Validation of candidate fitness factors required in type-specific infection.
To verify the accuracy of the genome-scale Tn-seq analyses, 3 individual genes, including the mono-infection-unique essential gene sbnB (NWMN_0061) encoding ornithine cyclodeaminase, the co-infection-unique essential gene treP (NWMN_0438) encoding trehalose-specific transporter, and the in vivo non-essential gene sasF (NWMN_2545) encoding cell-wall-anchored protein SasF, were selected based on the fold change of Tn-seq reads of differentially screened genes. Note that gene sbnB and treP was required for distinct infection types but essential for colonization of both the liver and kidney, allowing to assess in detail the gene essentiality in specific infection-type manner. Then, the corresponding mutants (ΔsbnB, ΔtreP, and ΔsasF) were generated in S. aureus Newman background. Bacterial growth curve determination revealed that all 3 mutants exhibited similar growth patterns compared to the wild-type (WT) strain Newman (Fig. 5A). We then co-infected each of the mutants against strain Newman with or without A. baumannii in the murine systemic model. The livers and kidneys were collected 5 days postinfection and processed for viable CFU counts of S. aureus. As expected, mutation of gene sasF resulted in no significant difference in the CFU recovered from both tissues between ΔsasF and WT, regardless of the presence of A. baumannii (Fig. 5B). Decreased colonization in both the liver and kidney was observed when mutant ΔsbnB competed against WT, exclusively in mono-infection but not in co-infection with A. baumannii (Fig. 5B). By contrast, gene treP was crucial for efficient colonization of S. aureus in the liver and kidney during co-infection with A. baumannii, but not required for mono-infection condition (Fig. 5B).

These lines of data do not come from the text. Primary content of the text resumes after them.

-- ==== Sys2Proof/Tests/Slice0.lean ====
section
/-! SUPPORT. Small tests, each about one step, with expected values from spec/95_test_vectors.md and the worked
examples of the rules (never from the model), and for every statement with hypotheses a state that meets them. -/

open Sys2Proof Sys2Proof.Machine Sys2Proof.Claims

/-! The checksum and quantizer tests nest deeper than the default allows. -/
set_option maxRecDepth 20000

namespace Sys2Proof.Tests

/-- The state an instruction leaves, or the one before where it stops. -/
def after (i : Instr) (s : State) : State :=
  match exec i s with
  | .next t => t
  | .fault _ => s
  | .refused _ => s

/-- Reset with IBUF and ILEN loaded. -/
def loaded (bs : List Byte) : State := State.reset.loadInput bs

/-- The whole of OBUF. -/
def obuf (s : State) : List Byte := s.obuf.readSeq 0 10

/-- Reset with the operands of a frame. -/
def operands (sync addr : Byte) (reg : BitVec 7) (wval : Word) : State :=
  { State.reset with sync := sync, addr := addr, reg := reg, wval := wval }

/-- Reset with the operands of the quantizer. -/
def currents (irun ihold rsense : BitVec 16) (hsin : BitVec 1) : State :=
  { State.reset with irun := irun, ihold := ihold, rsense := rsense, hsin := hsin }

/-- The reply G of 95_test_vectors.md D5: sync 0x05, address 0xFF, register 0x06, value 0x00000140. -/
def replyG : List Byte := [0x0A, 0xFA, 0xCF, 0x20, 0x80, 0x00, 0x0A, 0x08, 0x28, 0xC8]

/-- Reset with reply G in IBUF and the bytes expected of it. -/
def received : State := { loaded replyG with sync := 0x05, addr := 0xFF, ereg := 0x06 }

/-! ### WellFormed -/

theorem test_response_with_write_bit_is_ill_formed :
    (Instr.frameReadResponse 0x05 0xFF 0x86 0 0).wellFormed = false := by decide

theorem test_response_without_write_bit_is_well_formed :
    (Instr.frameReadResponse 0x05 0xFF 0x7F 0 0).wellFormed = true := by decide

/-! ### Decoding: words written out from R44's table and R51's and R53's layouts -/

theorem test_decode_crc8 : decodeTableWord 8 0b000 = some .crc8 := by decide
theorem test_decode_stuff : decodeTableWord 8 0b001 = some .stuff := by decide
theorem test_decode_encrd : decodeTableWord 8 0b010 = some .encrd := by decide
theorem test_decode_encwr : decodeTableWord 8 0b011 = some .encwr := by decide
theorem test_decode_decrd : decodeTableWord 8 0b100 = some .decrd := by decide
theorem test_decode_quant : decodeTableWord 8 0b101 = some .quant := by decide
theorem test_decode_qsel : decodeTableWord 8 0b110 = some .qsel := by decide
theorem test_decode_reserved : decodeTableWord 8 0b111 = some .reserved111 := by decide

/-- R51's example, unit by unit: c = 0x28, register 0x06, address 0x00, sync 0xF5. -/
theorem test_decode_read_request :
    decodeTableWord 40 0b1001010000_1000001100_1000000000_1111101010 =
      some (.frameReadRequest 0xF5 0x00 0x06 0x28) := by decide

/-- R53's example, unit by unit. -/
theorem test_decode_write_request :
    decodeTableWord 80
        0b1101000000_1110000000_1000000000_1000000000_1000000000_1100100000_1000000000_1111101010 =
      some (.frameWriteRequest 0xF5 0x00 0x10 0x000000C0 0xA0) := by decide

/-- R77's example, unit by unit. -/
theorem test_decode_read_response :
    decodeTableWord 80
        0b1100100000_1010000000_1000000010_1000000000_1000000000_1000001100_1111111110_1000001010 =
      some (.frameReadResponse 0x05 0xFF 0x06 0x00000140 0x90) := by decide

theorem test_code_above_three_bits_refused : decodeBytes [0x08] = .error (.codeBits 8) := by decide

theorem test_stop_bit_clear_refused :
    decodeTableWord 40 0b1001010000_1000001100_1000000000_0111101010 = none := by decide

/-! ### One step of each instruction -/

/-- 95_test_vectors.md D1. -/
theorem test_crc8 : (after .crc8 (loaded [0x05, 0x00, 0x00])).crc = 0x48 := by decide

/-- D1: the ASCII bytes 1 to 9. -/
theorem test_crc8_check_value :
    (after .crc8 (loaded [0x31, 0x32, 0x33, 0x34, 0x35, 0x36, 0x37, 0x38, 0x39])).crc = 0x04 := by decide

/-- D2: spare bits of the last wire byte are 0. -/
theorem test_stuff :
    obuf (after .stuff (loaded [0x12, 0x34, 0x56])) = [0x24, 0xA2, 0xC9, 0x2A, 0, 0, 0, 0, 0, 0] ∧
      (after .stuff (loaded [0x12, 0x34, 0x56])).olen = 4 := by decide

/-- D2: nine payload bytes are refused with ERR = 3. -/
theorem test_stuff_nine_bytes :
    (after .stuff (loaded [1, 2, 3, 4, 5, 6, 7, 8, 9])).err = 3 := by decide

/-- D3. -/
theorem test_encrd :
    obuf (after .encrd (operands 0xF5 0x03 0x6F 0)) = [0xEA, 0x1B, 0xE8, 0x2D, 0x97, 0, 0, 0, 0, 0] ∧
      (after .encrd (operands 0xF5 0x03 0x6F 0)).crc = 0x2E := by decide

/-- D4: the byte order of the value and the write bit. -/
theorem test_encwr :
    obuf (after .encwr (operands 0xF5 0x01 0x6F 0x12345678)) =
        [0xEA, 0x0B, 0xE8, 0x3D, 0x89, 0x68, 0xB2, 0x0A, 0xAF, 0xD0] ∧
      (after .encwr (operands 0xF5 0x01 0x6F 0x12345678)).crc = 0xA1 := by decide

/-- D5: accepted. -/
theorem test_decrd : (after .decrd received).rvalid = 1 ∧ (after .decrd received).rval = 0x00000140 := by
  decide

/-- D5: bit 61 flipped. -/
theorem test_decrd_damaged :
    (after .decrd { received with ibuf := received.ibuf.write 7 0x28 }).err = 1 := by decide

/-- D6: both sides of the first low-sensitivity threshold. -/
theorem test_quant_low :
    (after .quant (currents 81 0 110 0)).qrun = 0 ∧ (after .quant (currents 82 0 110 0)).qrun = 1 := by
  decide

/-- D6, S6: 0.71 A and 0.110 ohm in high sensitivity. -/
theorem test_quant_high : (after .quant (currents 710 0 110 1)).qrun = 22 := by decide

/-- D7: the switch point. -/
theorem test_qsel :
    ((after .qsel (currents 897 100 110 0)).qhs, (after .qsel (currents 897 100 110 0)).qrun,
        (after .qsel (currents 897 100 110 0)).qhold) = (1, 28, 2) ∧
      ((after .qsel (currents 898 100 110 0)).qhs, (after .qsel (currents 898 100 110 0)).qrun,
        (after .qsel (currents 898 100 110 0)).qhold) = (0, 16, 1) := by decide

/-- D7: hold above run. -/
theorem test_qsel_hold_above_run : (after .qsel (currents 1000 1001 110 0)).err = 4 := by decide

/-- P5. -/
theorem test_reserved : (after .reserved111 State.reset).err = 2 := by decide

/-- D3, through the frame row of the same read request. -/
theorem test_frame_read_request :
    (after (.frameReadRequest 0xF5 0x00 0x06 0x28) State.reset).obuf.readSeq 0 5 =
      [0xEA, 0x03, 0xC8, 0x20, 0x94] := by decide
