-- ==== Sys2Proof/Machine/Ops.lean ====
section
/-! DEFINITION. The operations every meaning is made of: the sample buffer (R50 to R55), the writes of each unit's registers
(R18), taking a fatal assertion (R164) and the one way out of it (R165, R190). -/

namespace Sys2Proof.Machine

/-! ### The sample buffer -/

/-- The canonical form of the buffer's contents: locations strictly rising, each one of the `CAP` locations (R50). What an
unlisted location reads as is a free value, so no entry can equal it. -/
abbrev Memory.wf (cap : Nat) (m : Memory) : Prop :=
  List.Pairwise (fun p q => p.1 < q.1) m ∧ ∀ p ∈ m, p.1 < cap

/-- The sample the collaborator has put into location `j`, as far as the buffer has contents (R55). -/
def Memory.lookup (j : Nat) : Memory → Option Sample
  | [] => none
  | (a, y) :: m => if a = j then some y else Memory.lookup j m

/-- The DMA collaborator's write of `x` to location `j`. The block itself has no memory write (R18, R51). -/
def Memory.write (j : Nat) (x : Sample) : Memory → Memory
  | [] => [(j, x)]
  | (a, y) :: m =>
    if j < a then (j, x) :: (a, y) :: m
    else if j = a then (j, x) :: m
    else (a, y) :: Memory.write j x m

/-- Location `j` loses its value: its content is in flux or not yet visible (U4, U7). -/
def Memory.disturb (j : Nat) (m : Memory) : Memory :=
  m.filter fun p => decide (p.1 ≠ j)

/-! ### Register writes, one for each unit

`x <- v` writes one register; "the write is the only effect" (R18). -/

/-- A write of ADU registers. -/
def State.modAdu (s : State) (f : Adu → Adu) : State := { s with adu := f s.adu }

/-- A write of PDU registers. -/
def State.modPdu (s : State) (f : Pdu → Pdu) : State := { s with pdu := f s.pdu }

/-- A write of sequencer registers. -/
def State.modSeq (s : State) (f : Seq → Seq) : State := { s with seq := f s.seq }

/-- A write of fault registers. -/
def State.modFlt (s : State) (f : FaultRegs → FaultRegs) : State := { s with flt := f s.flt }

/-- A change at the ports or in the DMA collaborator. -/
def State.modEnv (s : State) (f : Env → Env) : State := { s with env := f s.env }

/-- A free value has been used. -/
def State.countDraw (s : State) : State := { s with draws := s.draws + 1 }

/-- An observer has read `v` from `r`. -/
def State.record (s : State) (r : Watch) (v : Nat) : State := { s with seen := s.seen ++ [(r, v)] }

/-- `ph <- p` (R36). -/
def State.setPh (s : State) (p : Phase) : State := s.modSeq fun q => { q with ph := p }

/-- `irq_mask <- b` (R37). -/
def State.setIrqMask (s : State) (b : Bool) : State := s.modSeq fun q => { q with irqMask := b }

/-- `e_pend <- b` (R38). -/
def State.setEPend (s : State) (b : Bool) : State := s.modSeq fun q => { q with ePend := b }

/-- `emit E`: the event is appended to `ctl`, in order, never merged or dropped (R18, R41). -/
def State.emit (s : State) (e : CtlEvent) : State := s.modAdu fun a => { a with ctl := a.ctl ++ [e] }

/-! ### The fatal assertion and the way out of it -/

/-- `raise Fault(code, ch)` (R164): the code, the channel and `halted` are written, "Nothing else is saved and control goes
nowhere"; `ph` keeps its value. -/
def State.raise (s : State) (code : FaultCode) (ch : Ch) : State :=
  s.modFlt fun _ => { halted := true, code := code, info := BitVec.ofNat 2 ch.val }

/-- The effect of `rst == 1` on the block (R190): every register of 10_state.md section 1 takes its reset value and `ctl` is
empty; "the only way out of the halted state". The ports and the configuration are not touched (R191), and the locations of
the buffer have no value of their own any more (R47, R55: "has not written since RESET"), none delivered since;
what is written while `rst` stays at 1 is notes/assumptions/35.md. -/
def State.resetBlock (s : State) : State :=
  { s with
    adu := Adu.reset
    pdu := Pdu.reset
    seq := Seq.reset
    flt := FaultRegs.reset
    env := { s.env with buf := [], delivered := 0 } }

/-- The level of the port `rst`. -/
def State.setRst (s : State) (b : Bool) : State := s.modEnv fun e => { e with rst := b }

/-- Nothing is driven on an operand port any more (R40). -/
def State.undrive (s : State) : State :=
  s.modEnv fun e => { e with rem := none, pins := none, cnt := none, outcmd := none }

/-- The instant at which ports were sampled is over: "An input port has no memory" (R40). -/
def State.release (s : State) : State := s.undrive.modEnv fun e => { e with instant := e.instant + 1 }

/-! ### Sequencing -/

/-- Go on with the next state; a fault or a refusal ends the operation. -/
def andThen (o : Result) (f : State → Result) : Result :=
  match o with
  | .next s => f s
  | .fault r => .fault r
  | .refused r => .refused r

/-- A step that can sample ports, and the end of its instant. -/
def thenRelease (o : Result) : Result := andThen o fun s => .next s.release

end Sys2Proof.Machine
end

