-- ==== Sys2Proof/Machine/Reset.lean ====
section
/-! DEFINITION. The operation `RESET` (R190, R191). -/

namespace Sys2Proof.Machine

/-- `RESET`, "rst pulsed" (R80): every register takes its reset value, whatever the block was doing, halted or not, and
`rst` is low again afterwards. -/
def execReset (s : State) : Result := .next (s.resetBlock.setRst false)

end Sys2Proof.Machine
end

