-- ==== Sys2Proof/Proofs/RearmCount.lean ====
section
/-! PROOF. What becomes of `rearm_count` and `ctl` in one step (R25, R41): the ADU is followed through the sub-steps, the
operations and the events, and each leaves the pair alone, re-arms once, or is a reset. -/

namespace Sys2Proof.Machine

/-! ### The relation between two ADUs -/

/-- Between `a` and `b` there was no re-arm, or one whose cause `b` records and whose cursor still stands (R95, R96). -/
def Adu.RearmedAtMostOnce (c : Config) (a b : Adu) : Prop :=
  (b.rearmCount = a.rearmCount ∧ b.ctl = a.ctl) ∨
    (b.rearmCount = a.rearmCount + 1 ∧ b.ctl = a.ctl ++ rearmEvents c ∧ b.cursor = 0 ∧ b.drainStatus ≠ .ok)

namespace Adu

variable {c : Config} {a b : Adu}

/-- The ADU after a `PUB`: the averages stand on the output ports (R103). -/
def published (a : Adu) : Adu := { a with adcOut := a.avg }

theorem rearmedAtMostOnce_refl : RearmedAtMostOnce c a a := .inl ⟨rfl, rfl⟩

theorem RearmedAtMostOnce.published (h : RearmedAtMostOnce c a b) : RearmedAtMostOnce c a b.published := h

end Adu

/-! ### The sub-steps of the periodic agent -/

theorem adu_publishWatched (watch : List (List Watch)) (s : State) : (publishWatched watch s).adu = s.adu.published := by
  rw [publishWatched_eq, publish_eq]
  rfl

/-- Only `DR_RUN` writes ADU registers other than the output ports. -/
theorem paStepWatched_adu {watch : List (List Watch)} {s t : State} (h : paStepWatched watch s = .next t) :
    t.adu = s.adu ∨ t.adu = s.adu.published ∨ (paEnabled s = true ∧ s.seq.ph = .drRun ∧ drRun s = .next t) := by
  obtain ⟨-, rfl⟩ | ⟨he, ⟨-, rfl⟩ | ⟨-, rfl⟩ | ⟨i, -, rfl⟩ | ⟨hp, hd⟩ | ⟨-, rfl⟩⟩ := paStepWatched_cases h
  · exact .inl rfl
  · exact .inl rfl
  · exact .inl rfl
  · exact .inl rfl
  · exact .inr (.inr ⟨he, hp, hd⟩)
  · exact .inr (.inl (adu_publishWatched watch s))

theorem rearmedAdu_drainStatus_ne_ok (s : State) : (rearmedAdu s).drainStatus ≠ .ok := by
  dsimp only [rearmedAdu]
  split <;> decide

theorem drRun_rearmedAtMostOnce {s t : State} (h : drRun s = .next t) : Adu.RearmedAtMostOnce s.cfg s.adu t.adu := by
  obtain ⟨-, ⟨-, -, rfl⟩ | ⟨-, -, ch, -, -, rfl⟩ | ⟨-, rfl⟩⟩ := drRun_cases h
  · exact .inl ⟨rfl, rfl⟩
  · exact .inl ⟨rfl, rfl⟩
  · exact .inr ⟨rfl, rfl, rfl, rearmedAdu_drainStatus_ne_ok s⟩

/-- No `DR_RUN` follows a `DR_RUN` at once: the next sub-step is `PUB`, or the block is halted (R101, R164). -/
theorem drRun_ph_or_halted {s t : State} (h : drRun s = .next t) : t.seq.ph = .pub ∨ t.flt.halted = true := by
  obtain ⟨-, ⟨-, -, rfl⟩ | ⟨-, -, ch, -, -, rfl⟩ | ⟨-, rfl⟩⟩ := drRun_cases h
  · exact .inl rfl
  · exact .inr rfl
  · exact .inl rfl

theorem paStepWatched_rearmedAtMostOnce {watch : List (List Watch)} {s t : State} (h : paStepWatched watch s = .next t) :
    Adu.RearmedAtMostOnce s.cfg s.adu t.adu := by
  obtain ht | ht | ⟨-, -, hd⟩ := paStepWatched_adu h
  · exact ht ▸ Adu.rearmedAtMostOnce_refl
  · exact ht ▸ Adu.rearmedAtMostOnce_refl.published
  · exact drRun_rearmedAtMostOnce hd

/-! ### The operations -/

/-- `DR_RUN` and the sub-step after it, the common end of `DRAIN` and `CYCLE` (R91, R145), re-arm at most once. -/
theorem drRun_paSteps_rearmedAtMostOnce {s t : State} (h : andThen (drRun s) (paSteps 1) = .next t) :
    Adu.RearmedAtMostOnce s.cfg s.adu t.adu := by
  obtain ⟨u, hu, hk⟩ := andThen_eq_next h
  rw [paSteps_succ] at hk
  obtain ⟨v, hv, hvt⟩ := andThen_eq_next hk
  obtain rfl : v = t := by injection hvt
  have hrun := drRun_rearmedAtMostOnce hu
  obtain ht | ht | ⟨he, hp, -⟩ := paStepWatched_adu hv
  · exact ht ▸ hrun
  · exact ht ▸ hrun.published
  · obtain ⟨-, hhalt, -⟩ := (paEnabled_iff u).1 he
    rcases drRun_ph_or_halted hu with hph | hph
    · exact absurd (hp.symm.trans hph) (by decide)
    · exact absurd (hhalt.symm.trans hph) (by decide)

theorem execDrain_rearmedAtMostOnce {s t : State} (h : execDrain s = .next t) :
    Adu.RearmedAtMostOnce s.cfg s.adu t.adu := by
  by_cases ha : Accepting s
  · rw [execDrain_accepted ha] at h
    exact drRun_paSteps_rearmedAtMostOnce (s := acceptDrain s) h
  · obtain rfl : s = t := by simpa [execDrain_dropped ha] using h
    exact Adu.rearmedAtMostOnce_refl

theorem execCycle_rearmedAtMostOnce {s t : State} (h : execCycle s = .next t) :
    Adu.RearmedAtMostOnce s.cfg s.adu t.adu := by
  by_cases ha : Accepting s
  · rw [execCycle_accepted ha] at h
    exact drRun_paSteps_rearmedAtMostOnce (s := { s with seq := latchedSeq s }) h
  · obtain rfl : s = t := by simpa [execCycle_dropped ha] using h
    exact Adu.rearmedAtMostOnce_refl

@[simp] theorem adu_latchEdge (s : State) : (latchEdge s).adu = s.adu := by
  unfold latchEdge
  split <;> rfl

/-- The edge agent writes no ADU register (R127). -/
@[simp] theorem adu_eaStep (s : State) : (eaStep s).adu = s.adu := by
  unfold eaStep edgeBody
  split_ifs <;> rfl

/-- An operation is a reset, or re-arms at most once. -/
theorem exec_rearmedAtMostOnce {i : Instr} {s t : State} (h : exec i s = .next t) :
    (i = .reset ∧ t.adu = Adu.reset) ∨ Adu.RearmedAtMostOnce s.cfg s.adu t.adu := by
  cases i with
  | reset =>
    obtain rfl : _ = t := by injection h
    exact .inl ⟨rfl, rfl⟩
  | drain => exact .inr (execDrain_rearmedAtMostOnce h)
  | cycle => exact .inr (execCycle_rearmedAtMostOnce h)
  | pidle pOp =>
    obtain rfl : s = t := by injection h
    exact .inr Adu.rearmedAtMostOnce_refl
  | edge =>
    obtain rfl : eaStep (latchEdge s) = t := by injection h
    have hadu : (eaStep (latchEdge s)).adu = s.adu := by simp
    exact .inr (hadu ▸ Adu.rearmedAtMostOnce_refl)
  | eidle =>
    obtain rfl : s = t := by injection h
    exact .inr Adu.rearmedAtMostOnce_refl

/-! ### The reset -/

/-- A word that decodes is carried by the ports of its format, two at the most (R71, R72, R74). -/
theorem toNat_lt_four_of_decode {f : Format} {w : Byte} {i : Instr} (h : decode f w = .ok i) : w.toNat < 4 := by
  have hwf : requestWf f w = true := by
    by_contra hno
    simp [decode, hno] at h
  have hlt : w.toNat < 2 ^ f.width := by simpa [requestWf] using hwf
  cases f <;> simp only [Format.width] at hlt <;> omega

/-- The only request word that selects `RESET` is `rst` reading 1 (R71, R76). -/
theorem decode_eq_reset {f : Format} {w : Byte} (h : decode f w = .ok .reset) : f = .r ∧ w = 1 := by
  have key : ∀ n < 4, decode f (BitVec.ofNat 8 n) = .ok .reset → f = .r ∧ BitVec.ofNat 8 n = 1 := by
    cases f <;> decide
  have hw := key w.toNat (toNat_lt_four_of_decode h)
  rw [BitVec.ofNat_toNat, BitVec.setWidth_eq] at hw
  exact hw h

/-! ### The request ports and the events -/

@[simp] theorem adu_sampleP (pReq pOp : Bool) (s : State) : (sampleP pReq pOp s).adu = s.adu := by
  rw [sampleP_eq]
  split_ifs <;> rfl

@[simp] theorem adu_sampleE (eReq : Bool) (s : State) : (sampleE eReq s).adu = s.adu := by
  rw [sampleE_eq]
  split_ifs <;> simp

theorem adu_instant (rst pReq pOp eReq : Bool) (s : State) :
    (instant rst pReq pOp eReq s).adu = if rst then Adu.reset else s.adu := by
  cases rst <;> simp [instant]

To gain further insights into the differential requirement of the gene treP for S. aureus infection in vivo, mice were inoculated with WT or mutant ΔtreP, either as a single-species injection or co-injected with A. baumannii, and the survival rates of mice were monitored. No obvious difference regarding the survival of the mice was found between the WT and ΔtreP (Fig. 5C). In comparison, the presence of A. baumannii augmented the virulence of the WT strain, while it significantly alleviated the virulence of the mutant ΔtreP, which led to increased and prolonged mouse survival under tested conditions (Fig. 5C). Together, these results showing direct in vivo co-infection with the fitness gene mutant and WT strain Newman confirmed the infection-type-specific phenotypes, which were consistent with the primary Tn-seq results in this study.
DISCUSSION
Polymicrobial infections have been historically recognized (2, 9, 32); however, the detailed interactions and pathogenesis strategies between different species remain largely unknown. S. aureus is a major human pathogen that is frequently involved in polymicrobial infections, and the presence of co-infectious microbes complicates the in vivo behaviors of S. aureus compared to mono-infection conditions. To date, the majority of studies regarding co-infections and interactions between S. aureus and other microbial community members have focused on S. aureus and P. aeruginosa (19, 33), as well as the pathogenic fungus C. albicans (14, 20), highlighting the importance of polymicrobial infections in investigating S. aureus pathogenesis. In this study, we discovered a widespread incidence of co-infections caused by S. aureus and A. baumannii through a retrospective surveillance of clinical samples recovered from burn patients. The results of this study broaden our knowledge of the diverse species that cause co-infections with S. aureus.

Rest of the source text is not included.